The continued downscaling of semiconductor transistors, both laterally and in depth, results in acute characterization challenges. Metrology tools must ensure lateral resolution of a few nanometers as well as high depth resolution while retaining high sensitivity.

Dynamic Secondary Ion Mass Spectrometry (SIMS) enables access to high depth resolution at low primary impact energies (≤500 eV). However, it still utilizes a micron sized beam to probe nanometer sized structures. In order to overcome the beam size limitation when analyzing small features, one can seek to localize (laterally and in depth) the signal emitted by the device by specifically tracking the molecular secondary ions emitted from the 3D area of interest. This novel method is referred to as Self-Focusing SIMS.

Four test samples produced by the same SiGe growth recipe were employed to both investigate a micro-loading growth effect and validate a new quantification model. The samples used were a SiGe blanket wafer, a SIMS pad in the scribe line (50x60 μm2) which is larger than the beam size, an equally spaced uniformly boron doped vertical SiGe FIN structure with evenly spaced SiGe and Si3N4, and an SRAM device with SiGe structure occupying 11% of the total analysis area.

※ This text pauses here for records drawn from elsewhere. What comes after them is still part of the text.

-- ==== Sys2Proof/Word.lean ====
section
/-!
DEFINITION. The word types of the device: 32-bit registers, bytes of the memories, 64-bit phase stamps.
-/

namespace Sys2Proof.Machine

/-- A register (R36). -/
abbrev Word := BitVec 32

/-- A byte of sequence memory, a structure bank, a capture buffer or a NOR region. -/
abbrev Byte := BitVec 8

/-- A phase stamp: cycle count above a fraction in units of 2^-32 cycle (R12). -/
abbrev Stamp := BitVec 64

/-- A host bus address (64 bits), used by DMA and MSI-X. -/
abbrev BusAddr := BitVec 64

end Sys2Proof.Machine
end

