-- ==== Sys2Proof/Machine/Regs.lean ====
section
/-!
DEFINITION. The register map of BAR0 (and the mailbox registers of BAR4): one row for every register of the spec,
with its space, offset, repetition, fields, access types and reset values, as the field tables of the chapters and the
register index (chapter 21) print them; the address of each register as a function of its indices; the place of each field.
-/

namespace Sys2Proof.Machine

/-- A bit field: its least significant bit and its width. -/
structure Fld where
  lsb : Nat
  width : Nat
deriving DecidableEq, Repr

/-- Access types of Table 00-4 (no register of the map has type RWS). -/
inductive Acc where
  | rw | ro | w1c | wo | sh
deriving DecidableEq, Repr

/-- One field of a register: where it lies, its access type, its reset value. -/
structure FieldDef where
  fld : Fld
  acc : Acc
  reset : Nat
deriving DecidableEq, Repr

/-- The spaces a register's offset is relative to: hub registers (BAR0), a cluster, a channel block, a quad block,
the tile registers, BAR4. -/
inductive Space where
  | hub | clu | ch | quad | tile | bar4
deriving DecidableEq, Repr

/-- A register, or a regular array of registers: `dims` lists (count, stride), the largest stride first. -/
structure RegDef where
  name : String
  off : Nat
  dims : List (Nat × Nat)
  fields : List FieldDef
  /-- 1: the _LO half of a pair; 2: its _HI half; 0: neither (R17). -/
  half : Nat
deriving DecidableEq, Repr

/-- Tile base (chapter 00, Addresses). -/
def tileBase (t : Nat) : Nat := 0x1000000 * (t + 1)
/-- Base of global cluster g = 4 t + c (chapter 00, Addresses; R34). -/
def cluBase (g : Nat) : Nat := tileBase (g / 4) + 0x400000 * (g % 4)
/-- Channel block of channel n (R11, R34). -/
def chBase (n : Nat) : Nat := cluBase (n / 32) + 0x10000 + 0x1000 * (n % 32)
/-- Quad registers of global quad q (R11, R34). -/
def quadBase (q : Nat) : Nat := cluBase (q / 8) + 0x30000 + 0x100 * (q % 8)
/-- BAR4 offsets are kept in the same register map above every BAR0 offset. -/
def bar4Base : Nat := 0x100000000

The Self-Focusing SIMS approach to analyzing small features proved about ten times faster than a direct study of the feature with say TEM or APT. In addition, as SIMS is averaging over many such structures, the signal-to-noise is high, resulting in more statistically reliable results compared to TEM or APT. On the other hand, no compositional variation within the confined area can be determined using this technique.